テンプルトン財団は他に、ポジティブ心理学の研究者を支援するために、セリグマン教授の名前を冠した”Martin E.P. Seligman Award”も設置しています。
さきほど引用したセリグマン教授の会長講演の中では、「勇気」「未来指向性」「対人スキル」「社会的責任」といったものが、「建設的な特質」(=価値あるもの)としてあげられています。また、前述のTEDトークの中でセリグマン教授は「精神療法によって、病んだ人をゼロに戻すことはできる。しかし、それでは空っぽのままである」
ということを言っています。
セリグマン教授は「人間は空っぽのままではだめで、前進・成長していくことに人生の価値がある」という考えを持っており、このことがポジティブ心理学の重要性を主張することの前提として存在しているようです。
【プロテスタンティズムと日本的霊性】
「建設的な特質」に大きな価値を見いだす思想というのは、日本においても、ビジネスの世界や学校教育の現場でもなじみ深いものと言えます。たとえば科学研究は、フロンティア精神に基づいて発展してきたという側面がありますから、(キリスト教徒が大多数とは言えない)日本においても、分野によっては「未来指向性」がはっきりとした価値になっていると言えるでしょう。

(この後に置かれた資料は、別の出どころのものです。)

-- ==== Sys2Proof/Machine/CapacityOps.lean ====
section
/-!
DEFINITION. Machine/CapacityOps.lean: free block sets, spare figures, unit states and the SLC pool, computed from the
ledger and the open superblocks (R189, R213, R214, R219).
-/

namespace Sys2Proof.Machine

open Sys2Proof

/-- Blocks of a die and plane whose ledger state and class are as asked. -/
def State.blocksOf (s : State) (all : List BlockAddr) (d plane cls : Nat) (ready : Bool) : List BlockAddr :=
  all.filter fun b => b.die == d && b.plane == plane &&
    (let e := s.ledger b
     e.cls == cls && (e.state == lsFreeReady || (!ready && e.state == lsFreeUnchecked)) &&
       !(s.blockLocks.any fun l => l.1 == b))

/-- Block sets of a class free on a die: one block per plane, with equal numbers where the die asks for it (R176, R189). -/
def State.freeSets (s : State) (all : List BlockAddr) (d cls : Nat) (ready : Bool) : Nat :=
  let np := (s.die d).planes
  if np = 0 then 0
  else
    let lists := (List.range np).map fun p => s.blocksOf all d p cls ready
    if (s.die d).freeBlockNumbers then
      (lists.map List.length).foldl min ((lists.headD []).length)
    else
      ((lists.headD []).filter fun b => lists.all fun l => l.any fun x => x.block == b.block).length

/-- The block set the allocator hands out for a die and class: the lowest ERASE_COUNT of each plane, ties to the lowest
block number; or the block number whose highest ERASE_COUNT is lowest (R189). -/
def State.pickSet (s : State) (all : List BlockAddr) (d cls : Nat) : Option (List Nat) :=
  let np := (s.die d).planes
  if np = 0 then none
  else
    let lists := (List.range np).map fun p => s.blocksOf all d p cls true
    let wear (b : BlockAddr) : Nat := (s.ledger b).eraseCount * 65536 + b.block
    if (s.die d).freeBlockNumbers then
      let picks := lists.filterMap fun l => (minBy wear l).map (·.block)
      if picks.length = np then some picks else none
    else
      let cands := (lists.headD []).filter fun b => lists.all fun l => l.any fun x => x.block == b.block
      let worst (b : BlockAddr) : Nat :=
        ((List.range np).map fun p => (s.ledger { b with plane := p }).eraseCount).foldl max 0
      (minBy (fun b => worst b * 65536 + b.block) cands).map fun b => List.replicate np b.block

/-- The least-worn FREE_READY block of a class on a die, any plane (R183). -/
def State.pickOne (s : State) (all : List BlockAddr) (d cls : Nat) : Option BlockAddr :=
  minBy (fun b => ((s.ledger b).eraseCount * 65536 + b.block) * 8 + b.plane)
    (all.filter fun b => b.die == d &&
      (let e := s.ledger b
       e.cls == cls && e.state == lsFreeReady && !(s.blockLocks.any fun l => l.1 == b)))

/-- The family of a class: F0, F1, F2 (R213). -/
def classFamily : Nat → Nat
  | 0 => 0 | 1 => 1 | 2 => 1 | _ => 2

/-- Good capacity of a family in sectors (R213). -/
def State.goodSectors (s : State) (f : Nat) : Nat :=
  sumOf (s.ledgerBlocks.map fun b =>
    let e := s.ledger b
    if s.diePresent b.die && classFamily e.cls == f
        && !([lsFactoryBad, lsGrownBad, lsRetired, lsSystem].contains e.state)
    then s.classSectors b.die e.cls else 0)

/-- Committed capacity of a family in sectors (R213). -/
def State.committedSectors (s : State) (f : Nat) : Nat :=
  sumOf (s.enabledUnits.map fun u =>
    if classFamily (s.unitClass u) == f then
      s.objN Obj.UNIT_CAPACITY 0 u * stripeWidth (s.unitStripe u) / stripeData (s.unitStripe u)
    else 0)

/-- SPARE_PM of a family (R213). -/
def State.sparePm (s : State) (f : Nat) : Nat :=
  let c := s.committedSectors f
  if c = 0 then 65535 else min 65535 ((s.goodSectors f - c) * 1000 / c)

/-- The usable classes of a unit (R118). -/
def State.unitClasses (s : State) (u : Nat) : List Nat :=
  (List.range 5).filter fun c => tbit (s.objN Obj.UNIT_CLASS_MASK 0 u) c

/-- Whether a die is a member of a group of a profile: its channel lies in a channel set, every channel of which has as many dies
as its place on its own (R175). -/
def State.inGroup (s : State) (prof d : Nat) : Bool :=
  let w := stripeWidth prof
  let t := dieChannel d / w
  t < s.channelSets prof && (memberOf (s.groupDies (dieChannel d)) d).any fun j =>
    (List.range w).all fun m => j < (s.groupDies (t * w + m)).length

/-- The PRESENT dies of a unit's groups. -/
def State.unitDies (s : State) (u : Nat) : List Nat := s.presentDies.filter (s.inGroup (s.unitStripe u))

/-- The places of one lane in one row of an open superblock. -/
def State.sbPerRow (s : State) (sb : OpenSb) : Nat := s.rowPlaces (sb.members.headD 0) sb.cls

/-- Data places of an open superblock not yet written: those of the rows still to open, which zero members and members lost so far
have none in, and of the open row's data members that have not contributed (R178, R214, R219). -/
def State.unwritten (s : State) (sb : OpenSb) : Nat :=
  let data := (s.rowPresent sb.sb sb.nextWl).length - stripeParity sb.profile
  let open_ := match sb.row with
    | some r => (r.present.filter fun m => !((parityMembers sb.profile r.present r.wl).contains m) && !(r.failed.contains m)
        && !(r.contributed.contains m)).length
    | none => 0
  ((sb.wls - sb.nextWl) * data + open_) * sb.planes * s.sbPerRow sb

/-- Free capacity of a unit in sectors (R214). -/
def State.unitFreeSectors (s : State) (u : Nat) : Nat :=
  let all := s.ledgerBlocks
  let prof := s.unitStripe u
  let sets := sumOf ((s.unitDies u).map fun d => sumOf ((s.unitClasses u).map fun c =>
    s.freeSets all d c false * (s.die d).planes * s.classSectors d c))
  sets * stripeData prof / stripeWidth prof
    + sumOf ((s.sbs.filter fun sb => sb.unit == u).map s.unwritten)

/-- UNIT_FREE_MIB (R214). -/
def State.unitFreeMib (s : State) (u : Nat) : Nat :=
  if s.unitEnabled u then min 0xFFFFFFFF (s.unitFreeSectors u / 256) else 0

/-- UNIT_STATE (R214): the first that applies. -/
def State.unitState (s : State) (u : Nat) : Nat :=
  if !(s.unitEnabled u) then 0
  else
    let spare := s.sparePm (classFamily (s.unitClass u))
    if spare = 0 then 5
    else if s.walking || s.unitFreeSectors u * 4096 <
        s.objN Obj.UNIT_WCACHE_LIMIT 0 u + 1048576 * s.objN Obj.FULL_RESERVE_MIB then 4
    else if spare < s.objN Obj.SPARE_CRIT_PM then 3
    else if spare < s.objN Obj.SPARE_LOW_PM then 2
    else 1

/-- SLC_POOL_FREE in GiB (R219). -/
def State.slcPoolFree (s : State) : Nat :=
  let all := s.ledgerBlocks
  let sets := sumOf (s.presentDies.map fun d => s.freeSets all d 0 false * (s.die d).planes * s.classSectors d 0)
  let open_ := sumOf ((s.sbs.filter fun sb => sb.cls == 0).map s.unwritten)
  (sets + open_) * 4096 / 2 ^ 30

/-- The notice of an entry into UNIT_STATE 2 to 5 (R214). -/
def unitStateKind : Nat → Nat
  | 2 => 0x28 | 3 => 0x29 | 4 => 0x2A | _ => 0x2B

/-- Each entry into states 2 to 5 queues its notice; the first WRITE to complete OK after an entry into SPARE_LOW or
SPARE_CRITICAL carries OK_WITH_NOTICE (R214). -/
def State.unitWatch (before s : State) : State :=
  (List.range 16).foldl (fun acc u =>
    if !(s.unitEnabled u) then acc
    else
      let new := s.unitState u
      if new < 2 || before.unitState u == new then acc
      else
        let a1 := acc.unitNotice (unitStateKind new) (some u)
          [(1, u), (4, s.sparePm (classFamily (s.unitClass u))), (4, s.unitFreeMib u)]
        if new ≤ 3 then { a1 with slcOkOnce := distinct (a1.slcOkOnce ++ [u]) } else a1) s

end Sys2Proof.Machine
end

ちなみに、日本の研究者や文部科学省は、この「フロンティア」という言葉が大好きです。「大規模学術フロンティア促進事業」(文部科学省)、「免疫学フロンティア研究センター」(大阪大学)、「ゲーム理論のフロンティア」(大型科学研究費補助金の研究課題名の一つ)といったようにこの言葉が使われています。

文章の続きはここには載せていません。